▶ [WHAT YOU WILL DO] Please say how many lines in the records below contain the word "extent", giving the number alone.

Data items
----------

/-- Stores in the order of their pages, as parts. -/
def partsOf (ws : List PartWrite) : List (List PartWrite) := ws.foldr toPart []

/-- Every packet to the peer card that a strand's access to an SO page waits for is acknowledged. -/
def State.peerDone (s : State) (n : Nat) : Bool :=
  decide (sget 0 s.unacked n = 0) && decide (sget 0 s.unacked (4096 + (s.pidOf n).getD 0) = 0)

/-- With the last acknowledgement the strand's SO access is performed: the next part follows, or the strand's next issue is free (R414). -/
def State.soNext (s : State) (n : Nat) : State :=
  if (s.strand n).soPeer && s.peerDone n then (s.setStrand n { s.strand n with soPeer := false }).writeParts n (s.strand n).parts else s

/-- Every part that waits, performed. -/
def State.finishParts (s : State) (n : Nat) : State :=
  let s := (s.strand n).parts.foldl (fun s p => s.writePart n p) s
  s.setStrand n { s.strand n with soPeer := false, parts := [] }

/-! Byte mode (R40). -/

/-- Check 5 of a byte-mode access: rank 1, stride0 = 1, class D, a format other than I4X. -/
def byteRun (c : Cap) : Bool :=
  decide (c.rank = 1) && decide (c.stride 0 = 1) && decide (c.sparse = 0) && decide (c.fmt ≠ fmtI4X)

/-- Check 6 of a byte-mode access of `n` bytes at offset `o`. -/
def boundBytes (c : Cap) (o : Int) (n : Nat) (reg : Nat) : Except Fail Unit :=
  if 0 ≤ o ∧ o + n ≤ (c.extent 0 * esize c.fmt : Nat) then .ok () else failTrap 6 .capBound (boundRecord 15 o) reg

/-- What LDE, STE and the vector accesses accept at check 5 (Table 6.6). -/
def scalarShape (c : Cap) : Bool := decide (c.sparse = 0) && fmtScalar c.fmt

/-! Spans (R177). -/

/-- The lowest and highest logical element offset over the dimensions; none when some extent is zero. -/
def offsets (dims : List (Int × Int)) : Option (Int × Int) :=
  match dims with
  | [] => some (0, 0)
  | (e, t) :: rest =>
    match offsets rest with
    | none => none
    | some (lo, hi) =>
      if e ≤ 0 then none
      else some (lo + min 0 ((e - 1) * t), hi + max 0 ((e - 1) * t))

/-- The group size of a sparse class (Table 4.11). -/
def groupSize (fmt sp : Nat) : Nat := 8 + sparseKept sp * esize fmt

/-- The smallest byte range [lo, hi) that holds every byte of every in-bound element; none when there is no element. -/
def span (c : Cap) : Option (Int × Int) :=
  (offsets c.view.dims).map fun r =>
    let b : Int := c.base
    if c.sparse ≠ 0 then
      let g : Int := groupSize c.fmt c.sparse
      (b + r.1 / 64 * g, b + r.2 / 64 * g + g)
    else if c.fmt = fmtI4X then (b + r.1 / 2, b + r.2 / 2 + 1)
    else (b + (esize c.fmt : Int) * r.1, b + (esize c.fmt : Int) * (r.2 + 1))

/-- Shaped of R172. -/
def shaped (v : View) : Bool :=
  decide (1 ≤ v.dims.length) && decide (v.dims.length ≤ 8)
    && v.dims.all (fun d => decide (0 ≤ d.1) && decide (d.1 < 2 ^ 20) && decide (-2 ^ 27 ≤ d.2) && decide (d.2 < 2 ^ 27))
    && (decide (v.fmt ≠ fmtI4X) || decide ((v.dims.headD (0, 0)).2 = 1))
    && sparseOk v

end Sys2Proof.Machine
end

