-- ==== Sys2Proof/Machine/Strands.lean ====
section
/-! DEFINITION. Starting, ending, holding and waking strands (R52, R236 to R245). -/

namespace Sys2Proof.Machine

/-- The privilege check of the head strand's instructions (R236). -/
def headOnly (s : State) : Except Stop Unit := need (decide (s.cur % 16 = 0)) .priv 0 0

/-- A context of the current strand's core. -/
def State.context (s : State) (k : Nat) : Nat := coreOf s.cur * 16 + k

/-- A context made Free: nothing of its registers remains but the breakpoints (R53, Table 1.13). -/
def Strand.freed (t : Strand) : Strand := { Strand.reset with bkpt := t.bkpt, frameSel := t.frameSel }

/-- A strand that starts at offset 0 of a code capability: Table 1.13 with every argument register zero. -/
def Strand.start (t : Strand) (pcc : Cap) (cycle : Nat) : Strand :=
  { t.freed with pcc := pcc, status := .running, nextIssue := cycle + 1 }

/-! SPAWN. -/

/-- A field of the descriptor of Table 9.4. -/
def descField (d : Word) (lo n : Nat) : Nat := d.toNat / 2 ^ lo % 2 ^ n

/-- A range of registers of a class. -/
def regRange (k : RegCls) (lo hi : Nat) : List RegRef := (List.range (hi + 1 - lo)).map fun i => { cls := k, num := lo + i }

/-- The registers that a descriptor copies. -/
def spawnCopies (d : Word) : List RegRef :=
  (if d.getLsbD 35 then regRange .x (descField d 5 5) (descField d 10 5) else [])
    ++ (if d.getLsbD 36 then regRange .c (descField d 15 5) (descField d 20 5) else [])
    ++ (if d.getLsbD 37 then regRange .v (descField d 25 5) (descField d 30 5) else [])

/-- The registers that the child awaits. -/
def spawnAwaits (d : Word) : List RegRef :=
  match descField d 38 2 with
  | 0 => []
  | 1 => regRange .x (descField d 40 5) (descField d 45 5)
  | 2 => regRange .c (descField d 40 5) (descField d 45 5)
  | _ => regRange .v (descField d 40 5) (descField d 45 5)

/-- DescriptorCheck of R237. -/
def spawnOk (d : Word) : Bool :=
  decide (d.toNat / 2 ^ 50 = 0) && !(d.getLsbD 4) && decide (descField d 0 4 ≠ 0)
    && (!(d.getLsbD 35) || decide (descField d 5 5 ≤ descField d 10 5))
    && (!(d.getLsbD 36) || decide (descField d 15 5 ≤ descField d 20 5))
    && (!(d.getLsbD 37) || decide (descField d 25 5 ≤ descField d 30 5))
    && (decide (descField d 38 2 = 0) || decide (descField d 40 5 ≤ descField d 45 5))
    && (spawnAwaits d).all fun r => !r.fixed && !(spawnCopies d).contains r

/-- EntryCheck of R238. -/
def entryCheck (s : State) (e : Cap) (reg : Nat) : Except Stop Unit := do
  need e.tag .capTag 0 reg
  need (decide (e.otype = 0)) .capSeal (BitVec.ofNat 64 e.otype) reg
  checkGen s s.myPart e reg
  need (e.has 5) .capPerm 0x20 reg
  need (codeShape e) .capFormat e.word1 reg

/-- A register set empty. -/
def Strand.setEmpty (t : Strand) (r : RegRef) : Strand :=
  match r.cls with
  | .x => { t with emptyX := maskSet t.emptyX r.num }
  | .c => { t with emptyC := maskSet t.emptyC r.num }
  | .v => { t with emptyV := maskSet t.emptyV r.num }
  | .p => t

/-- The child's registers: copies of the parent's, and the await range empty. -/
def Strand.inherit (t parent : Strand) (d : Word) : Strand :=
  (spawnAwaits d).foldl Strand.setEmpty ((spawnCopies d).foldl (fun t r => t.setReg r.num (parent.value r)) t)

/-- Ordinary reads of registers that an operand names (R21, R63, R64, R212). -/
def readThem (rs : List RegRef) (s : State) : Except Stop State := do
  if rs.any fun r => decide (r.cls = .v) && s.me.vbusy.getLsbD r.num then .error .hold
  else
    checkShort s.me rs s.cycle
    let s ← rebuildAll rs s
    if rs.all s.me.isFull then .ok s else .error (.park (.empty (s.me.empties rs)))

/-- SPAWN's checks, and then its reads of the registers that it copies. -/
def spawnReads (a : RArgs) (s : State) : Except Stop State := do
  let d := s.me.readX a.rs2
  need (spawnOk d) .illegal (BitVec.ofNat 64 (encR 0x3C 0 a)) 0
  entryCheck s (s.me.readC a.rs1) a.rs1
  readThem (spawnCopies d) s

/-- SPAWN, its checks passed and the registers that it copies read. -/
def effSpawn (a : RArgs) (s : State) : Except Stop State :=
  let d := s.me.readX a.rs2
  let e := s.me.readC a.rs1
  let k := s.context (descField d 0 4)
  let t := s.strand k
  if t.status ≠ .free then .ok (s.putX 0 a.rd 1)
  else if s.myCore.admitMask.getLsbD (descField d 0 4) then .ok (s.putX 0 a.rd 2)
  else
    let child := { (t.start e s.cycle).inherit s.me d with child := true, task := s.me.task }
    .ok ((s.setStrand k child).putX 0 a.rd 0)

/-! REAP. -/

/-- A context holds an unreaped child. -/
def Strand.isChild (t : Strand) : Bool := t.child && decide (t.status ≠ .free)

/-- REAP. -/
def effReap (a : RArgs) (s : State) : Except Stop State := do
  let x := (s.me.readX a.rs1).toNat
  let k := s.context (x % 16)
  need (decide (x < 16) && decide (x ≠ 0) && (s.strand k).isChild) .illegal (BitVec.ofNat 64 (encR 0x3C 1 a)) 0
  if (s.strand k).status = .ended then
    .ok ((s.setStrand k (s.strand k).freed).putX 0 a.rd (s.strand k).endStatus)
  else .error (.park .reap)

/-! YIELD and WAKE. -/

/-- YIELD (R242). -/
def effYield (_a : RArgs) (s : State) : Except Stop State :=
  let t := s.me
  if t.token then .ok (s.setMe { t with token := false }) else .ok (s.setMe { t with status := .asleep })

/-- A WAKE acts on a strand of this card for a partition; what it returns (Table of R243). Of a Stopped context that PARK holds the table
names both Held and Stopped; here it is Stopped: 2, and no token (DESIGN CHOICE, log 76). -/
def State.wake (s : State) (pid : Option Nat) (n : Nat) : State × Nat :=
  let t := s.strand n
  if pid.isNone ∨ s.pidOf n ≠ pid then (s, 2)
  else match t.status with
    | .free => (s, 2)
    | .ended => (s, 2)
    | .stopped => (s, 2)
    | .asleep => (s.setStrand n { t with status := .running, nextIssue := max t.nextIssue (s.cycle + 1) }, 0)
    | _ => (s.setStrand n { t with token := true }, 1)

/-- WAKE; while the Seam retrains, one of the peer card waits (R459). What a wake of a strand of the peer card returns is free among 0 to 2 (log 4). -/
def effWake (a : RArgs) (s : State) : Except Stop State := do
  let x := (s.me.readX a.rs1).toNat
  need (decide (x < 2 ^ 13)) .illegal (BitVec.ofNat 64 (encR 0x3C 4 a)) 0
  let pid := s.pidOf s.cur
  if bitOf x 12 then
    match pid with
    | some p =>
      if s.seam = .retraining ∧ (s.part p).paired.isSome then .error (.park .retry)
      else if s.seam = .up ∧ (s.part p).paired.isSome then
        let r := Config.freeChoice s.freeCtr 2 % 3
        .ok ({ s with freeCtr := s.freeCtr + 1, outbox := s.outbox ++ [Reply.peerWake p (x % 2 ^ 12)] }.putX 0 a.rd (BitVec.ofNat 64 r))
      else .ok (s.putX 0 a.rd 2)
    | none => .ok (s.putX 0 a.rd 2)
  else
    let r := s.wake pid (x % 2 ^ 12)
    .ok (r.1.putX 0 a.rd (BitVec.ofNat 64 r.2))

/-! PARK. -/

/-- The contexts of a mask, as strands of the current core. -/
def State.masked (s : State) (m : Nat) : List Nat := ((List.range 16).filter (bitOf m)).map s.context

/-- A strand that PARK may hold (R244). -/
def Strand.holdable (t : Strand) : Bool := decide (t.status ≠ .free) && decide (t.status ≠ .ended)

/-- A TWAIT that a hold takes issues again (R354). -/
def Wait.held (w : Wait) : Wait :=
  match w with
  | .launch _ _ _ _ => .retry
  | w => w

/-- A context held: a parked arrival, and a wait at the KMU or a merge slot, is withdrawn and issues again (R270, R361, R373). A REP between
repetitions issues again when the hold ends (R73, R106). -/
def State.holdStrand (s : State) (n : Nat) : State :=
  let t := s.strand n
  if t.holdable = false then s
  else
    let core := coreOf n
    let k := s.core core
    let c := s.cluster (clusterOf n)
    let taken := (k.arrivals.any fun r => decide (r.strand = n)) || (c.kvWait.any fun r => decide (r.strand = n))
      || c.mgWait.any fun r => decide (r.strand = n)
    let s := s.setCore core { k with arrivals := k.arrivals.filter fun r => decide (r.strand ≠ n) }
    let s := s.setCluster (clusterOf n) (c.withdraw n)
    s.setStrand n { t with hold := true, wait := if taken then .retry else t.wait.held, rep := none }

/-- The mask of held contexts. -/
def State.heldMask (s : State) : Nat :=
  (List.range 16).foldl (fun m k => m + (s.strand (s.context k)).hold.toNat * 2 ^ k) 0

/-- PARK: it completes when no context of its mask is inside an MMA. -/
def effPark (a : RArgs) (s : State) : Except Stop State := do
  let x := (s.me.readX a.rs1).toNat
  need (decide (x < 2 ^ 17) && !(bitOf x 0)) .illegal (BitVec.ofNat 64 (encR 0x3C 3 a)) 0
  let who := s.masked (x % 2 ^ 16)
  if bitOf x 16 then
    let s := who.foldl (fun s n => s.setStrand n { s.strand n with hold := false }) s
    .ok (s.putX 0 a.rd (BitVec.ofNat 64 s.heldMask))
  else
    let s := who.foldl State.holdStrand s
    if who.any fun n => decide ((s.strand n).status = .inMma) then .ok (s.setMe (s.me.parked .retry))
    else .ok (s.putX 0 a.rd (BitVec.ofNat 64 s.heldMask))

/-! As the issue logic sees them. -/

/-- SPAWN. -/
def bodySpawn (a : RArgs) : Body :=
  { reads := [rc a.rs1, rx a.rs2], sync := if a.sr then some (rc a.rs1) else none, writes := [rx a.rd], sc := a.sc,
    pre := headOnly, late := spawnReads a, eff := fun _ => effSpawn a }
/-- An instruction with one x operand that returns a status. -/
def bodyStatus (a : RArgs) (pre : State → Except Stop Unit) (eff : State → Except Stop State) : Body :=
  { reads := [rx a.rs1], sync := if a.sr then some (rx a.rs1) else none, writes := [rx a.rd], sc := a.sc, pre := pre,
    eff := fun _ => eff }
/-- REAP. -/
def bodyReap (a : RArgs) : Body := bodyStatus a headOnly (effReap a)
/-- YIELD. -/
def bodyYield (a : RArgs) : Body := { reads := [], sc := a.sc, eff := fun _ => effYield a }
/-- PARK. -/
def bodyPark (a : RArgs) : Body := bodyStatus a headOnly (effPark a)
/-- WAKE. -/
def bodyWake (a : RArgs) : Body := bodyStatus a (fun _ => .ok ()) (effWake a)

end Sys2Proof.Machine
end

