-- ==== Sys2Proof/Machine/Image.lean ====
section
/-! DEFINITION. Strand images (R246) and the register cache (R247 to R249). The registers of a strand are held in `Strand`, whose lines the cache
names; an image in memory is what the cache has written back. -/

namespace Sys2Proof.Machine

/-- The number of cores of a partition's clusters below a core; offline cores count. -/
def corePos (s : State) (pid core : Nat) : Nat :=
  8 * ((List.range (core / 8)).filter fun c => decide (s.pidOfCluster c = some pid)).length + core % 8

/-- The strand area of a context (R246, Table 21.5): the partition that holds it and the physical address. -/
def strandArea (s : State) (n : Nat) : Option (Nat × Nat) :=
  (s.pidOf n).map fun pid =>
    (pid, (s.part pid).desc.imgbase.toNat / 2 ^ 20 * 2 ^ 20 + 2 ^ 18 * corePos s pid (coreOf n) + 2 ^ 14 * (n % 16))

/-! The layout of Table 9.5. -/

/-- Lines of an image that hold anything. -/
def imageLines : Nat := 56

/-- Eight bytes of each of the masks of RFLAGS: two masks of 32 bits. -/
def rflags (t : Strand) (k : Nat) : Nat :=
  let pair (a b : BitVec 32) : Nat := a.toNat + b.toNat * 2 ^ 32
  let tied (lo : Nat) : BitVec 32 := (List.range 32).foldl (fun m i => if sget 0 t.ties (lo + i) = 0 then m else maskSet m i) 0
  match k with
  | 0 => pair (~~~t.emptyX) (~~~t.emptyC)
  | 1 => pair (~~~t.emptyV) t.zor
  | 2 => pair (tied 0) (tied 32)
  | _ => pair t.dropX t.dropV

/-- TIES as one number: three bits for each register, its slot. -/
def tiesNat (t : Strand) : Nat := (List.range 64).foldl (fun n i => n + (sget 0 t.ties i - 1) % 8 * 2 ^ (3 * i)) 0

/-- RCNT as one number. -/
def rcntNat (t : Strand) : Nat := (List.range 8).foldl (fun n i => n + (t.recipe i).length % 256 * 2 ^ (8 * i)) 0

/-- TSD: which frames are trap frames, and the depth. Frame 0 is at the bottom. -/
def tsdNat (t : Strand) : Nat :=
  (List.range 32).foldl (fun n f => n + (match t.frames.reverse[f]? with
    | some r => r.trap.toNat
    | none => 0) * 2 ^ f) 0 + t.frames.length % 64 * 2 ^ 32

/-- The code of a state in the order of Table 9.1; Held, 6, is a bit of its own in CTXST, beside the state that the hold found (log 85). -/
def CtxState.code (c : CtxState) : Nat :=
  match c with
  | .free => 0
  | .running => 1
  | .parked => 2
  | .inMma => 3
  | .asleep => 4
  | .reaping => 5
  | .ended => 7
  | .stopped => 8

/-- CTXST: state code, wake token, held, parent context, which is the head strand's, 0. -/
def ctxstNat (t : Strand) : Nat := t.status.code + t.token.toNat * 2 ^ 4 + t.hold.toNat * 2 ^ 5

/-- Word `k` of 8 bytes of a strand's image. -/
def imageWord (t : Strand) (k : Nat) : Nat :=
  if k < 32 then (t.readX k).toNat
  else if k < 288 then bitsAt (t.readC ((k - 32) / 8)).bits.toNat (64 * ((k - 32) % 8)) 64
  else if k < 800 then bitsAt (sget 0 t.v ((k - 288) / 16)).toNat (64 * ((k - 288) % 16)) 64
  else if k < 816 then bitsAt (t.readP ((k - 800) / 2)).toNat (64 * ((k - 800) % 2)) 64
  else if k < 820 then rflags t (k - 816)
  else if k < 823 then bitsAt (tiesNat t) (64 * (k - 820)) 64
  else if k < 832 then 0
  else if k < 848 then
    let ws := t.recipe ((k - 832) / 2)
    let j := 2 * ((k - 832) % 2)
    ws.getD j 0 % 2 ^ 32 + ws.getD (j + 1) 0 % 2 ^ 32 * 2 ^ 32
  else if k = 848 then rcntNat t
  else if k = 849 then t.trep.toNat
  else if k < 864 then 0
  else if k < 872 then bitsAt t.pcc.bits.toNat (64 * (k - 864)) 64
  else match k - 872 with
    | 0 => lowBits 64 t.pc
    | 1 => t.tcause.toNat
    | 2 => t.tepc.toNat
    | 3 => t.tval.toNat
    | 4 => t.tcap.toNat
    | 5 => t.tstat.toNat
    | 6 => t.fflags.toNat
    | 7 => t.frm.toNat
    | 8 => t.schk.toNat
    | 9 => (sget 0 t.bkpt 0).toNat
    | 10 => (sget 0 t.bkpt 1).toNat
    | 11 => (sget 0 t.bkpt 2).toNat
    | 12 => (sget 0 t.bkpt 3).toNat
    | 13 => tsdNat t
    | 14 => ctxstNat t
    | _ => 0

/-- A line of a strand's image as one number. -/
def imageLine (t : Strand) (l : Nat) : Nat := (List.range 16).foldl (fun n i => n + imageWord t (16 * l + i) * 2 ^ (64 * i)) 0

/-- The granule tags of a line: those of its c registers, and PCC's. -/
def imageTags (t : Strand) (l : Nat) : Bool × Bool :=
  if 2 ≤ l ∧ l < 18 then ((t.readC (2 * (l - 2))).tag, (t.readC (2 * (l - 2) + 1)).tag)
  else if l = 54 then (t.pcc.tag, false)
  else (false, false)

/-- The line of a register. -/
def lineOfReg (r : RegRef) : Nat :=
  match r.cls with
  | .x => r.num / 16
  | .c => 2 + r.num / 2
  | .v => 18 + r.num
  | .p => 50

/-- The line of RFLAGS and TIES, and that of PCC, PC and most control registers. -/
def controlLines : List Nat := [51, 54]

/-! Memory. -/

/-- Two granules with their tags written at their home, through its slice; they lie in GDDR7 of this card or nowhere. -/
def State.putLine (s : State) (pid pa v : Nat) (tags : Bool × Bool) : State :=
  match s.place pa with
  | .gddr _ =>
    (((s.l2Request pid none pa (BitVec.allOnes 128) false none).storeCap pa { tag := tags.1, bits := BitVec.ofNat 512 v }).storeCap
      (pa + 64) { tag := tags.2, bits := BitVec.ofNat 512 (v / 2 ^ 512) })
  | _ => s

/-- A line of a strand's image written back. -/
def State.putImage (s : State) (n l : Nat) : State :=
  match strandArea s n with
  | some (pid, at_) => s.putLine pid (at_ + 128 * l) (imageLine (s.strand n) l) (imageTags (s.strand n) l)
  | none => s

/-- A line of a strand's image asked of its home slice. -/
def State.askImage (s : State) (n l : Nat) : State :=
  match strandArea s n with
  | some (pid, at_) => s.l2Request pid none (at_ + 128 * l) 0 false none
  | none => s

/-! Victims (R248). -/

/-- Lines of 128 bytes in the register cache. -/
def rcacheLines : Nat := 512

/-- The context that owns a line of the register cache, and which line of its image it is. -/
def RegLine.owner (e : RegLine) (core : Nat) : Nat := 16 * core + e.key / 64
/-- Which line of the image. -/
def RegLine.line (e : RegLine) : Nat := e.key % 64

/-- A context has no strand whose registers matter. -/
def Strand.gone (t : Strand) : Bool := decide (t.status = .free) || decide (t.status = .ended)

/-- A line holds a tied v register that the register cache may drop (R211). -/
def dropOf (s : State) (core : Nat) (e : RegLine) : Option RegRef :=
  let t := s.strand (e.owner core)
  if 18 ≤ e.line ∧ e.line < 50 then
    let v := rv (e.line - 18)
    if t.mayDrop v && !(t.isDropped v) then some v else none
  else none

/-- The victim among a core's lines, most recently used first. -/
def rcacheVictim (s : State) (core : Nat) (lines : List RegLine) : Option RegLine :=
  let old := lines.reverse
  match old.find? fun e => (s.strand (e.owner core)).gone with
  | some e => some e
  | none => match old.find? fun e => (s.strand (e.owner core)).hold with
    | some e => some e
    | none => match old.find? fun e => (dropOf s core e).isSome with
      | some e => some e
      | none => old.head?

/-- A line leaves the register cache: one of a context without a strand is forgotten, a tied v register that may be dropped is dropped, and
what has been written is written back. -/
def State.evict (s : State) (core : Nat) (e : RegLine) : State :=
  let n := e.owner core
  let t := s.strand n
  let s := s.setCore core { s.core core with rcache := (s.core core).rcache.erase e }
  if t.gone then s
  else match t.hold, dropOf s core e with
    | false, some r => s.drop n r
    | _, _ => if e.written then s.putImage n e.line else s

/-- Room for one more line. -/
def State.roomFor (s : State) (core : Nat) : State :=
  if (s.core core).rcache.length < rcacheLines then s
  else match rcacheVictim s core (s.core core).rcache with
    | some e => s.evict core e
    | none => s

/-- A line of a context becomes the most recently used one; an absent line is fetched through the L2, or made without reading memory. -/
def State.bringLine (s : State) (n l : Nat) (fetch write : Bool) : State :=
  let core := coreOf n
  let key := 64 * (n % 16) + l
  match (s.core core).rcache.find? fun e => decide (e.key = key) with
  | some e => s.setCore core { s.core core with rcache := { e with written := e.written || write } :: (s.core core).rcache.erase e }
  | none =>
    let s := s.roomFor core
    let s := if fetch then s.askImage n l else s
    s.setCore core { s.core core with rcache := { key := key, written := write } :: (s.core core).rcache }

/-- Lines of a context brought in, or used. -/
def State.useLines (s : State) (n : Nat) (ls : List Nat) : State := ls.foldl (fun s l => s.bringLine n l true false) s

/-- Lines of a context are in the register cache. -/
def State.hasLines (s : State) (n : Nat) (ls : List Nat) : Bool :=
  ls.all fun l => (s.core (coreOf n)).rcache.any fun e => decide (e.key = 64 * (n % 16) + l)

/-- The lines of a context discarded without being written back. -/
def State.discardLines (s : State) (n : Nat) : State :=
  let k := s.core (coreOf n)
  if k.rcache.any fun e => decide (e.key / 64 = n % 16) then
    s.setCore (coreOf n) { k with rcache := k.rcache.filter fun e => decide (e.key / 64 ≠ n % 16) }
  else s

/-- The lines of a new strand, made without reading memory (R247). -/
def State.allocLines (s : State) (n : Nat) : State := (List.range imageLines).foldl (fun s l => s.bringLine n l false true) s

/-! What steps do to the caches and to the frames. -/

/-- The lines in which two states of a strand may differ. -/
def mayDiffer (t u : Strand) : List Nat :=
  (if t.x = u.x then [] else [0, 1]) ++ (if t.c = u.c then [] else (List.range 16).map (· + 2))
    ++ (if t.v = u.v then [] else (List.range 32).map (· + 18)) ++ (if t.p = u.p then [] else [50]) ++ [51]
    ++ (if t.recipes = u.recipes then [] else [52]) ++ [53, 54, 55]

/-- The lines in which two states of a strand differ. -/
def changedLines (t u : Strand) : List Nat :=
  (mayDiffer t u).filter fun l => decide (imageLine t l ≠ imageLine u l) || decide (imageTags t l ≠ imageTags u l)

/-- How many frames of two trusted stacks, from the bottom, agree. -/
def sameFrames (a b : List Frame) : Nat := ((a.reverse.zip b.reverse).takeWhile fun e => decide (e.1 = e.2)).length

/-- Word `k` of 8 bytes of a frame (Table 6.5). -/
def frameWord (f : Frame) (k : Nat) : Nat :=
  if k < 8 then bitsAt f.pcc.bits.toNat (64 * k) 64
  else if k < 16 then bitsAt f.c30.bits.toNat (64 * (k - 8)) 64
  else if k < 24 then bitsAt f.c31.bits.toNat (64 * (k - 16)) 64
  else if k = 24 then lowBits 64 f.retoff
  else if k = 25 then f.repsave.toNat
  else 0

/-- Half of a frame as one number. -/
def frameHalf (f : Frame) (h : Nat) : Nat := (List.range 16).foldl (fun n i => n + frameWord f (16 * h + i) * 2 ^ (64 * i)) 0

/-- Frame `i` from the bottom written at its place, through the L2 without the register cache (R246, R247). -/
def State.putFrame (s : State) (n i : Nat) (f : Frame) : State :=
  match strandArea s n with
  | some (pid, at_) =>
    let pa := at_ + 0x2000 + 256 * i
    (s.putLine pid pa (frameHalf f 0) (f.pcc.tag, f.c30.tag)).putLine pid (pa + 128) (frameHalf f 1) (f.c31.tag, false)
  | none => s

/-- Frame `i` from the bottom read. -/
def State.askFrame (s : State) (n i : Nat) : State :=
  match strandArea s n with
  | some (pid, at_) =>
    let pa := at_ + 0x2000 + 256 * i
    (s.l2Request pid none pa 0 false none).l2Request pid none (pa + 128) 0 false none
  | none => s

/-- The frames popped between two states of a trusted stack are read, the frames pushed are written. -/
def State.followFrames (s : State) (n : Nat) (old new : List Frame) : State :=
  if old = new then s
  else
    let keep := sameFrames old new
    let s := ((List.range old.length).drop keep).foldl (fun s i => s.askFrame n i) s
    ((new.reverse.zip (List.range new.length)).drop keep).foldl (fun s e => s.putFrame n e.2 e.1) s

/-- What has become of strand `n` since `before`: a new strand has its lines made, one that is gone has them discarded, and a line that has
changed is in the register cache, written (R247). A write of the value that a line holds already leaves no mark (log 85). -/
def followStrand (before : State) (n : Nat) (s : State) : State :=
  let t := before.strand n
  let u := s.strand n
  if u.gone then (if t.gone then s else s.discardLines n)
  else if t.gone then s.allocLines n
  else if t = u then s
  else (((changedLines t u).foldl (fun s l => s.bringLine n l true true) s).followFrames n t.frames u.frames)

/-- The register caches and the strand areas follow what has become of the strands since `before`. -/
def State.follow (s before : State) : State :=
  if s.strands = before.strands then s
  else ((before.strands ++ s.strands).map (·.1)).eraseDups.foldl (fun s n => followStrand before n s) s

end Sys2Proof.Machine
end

----------

▶ [ANSWER TO THE PROBLEM] 2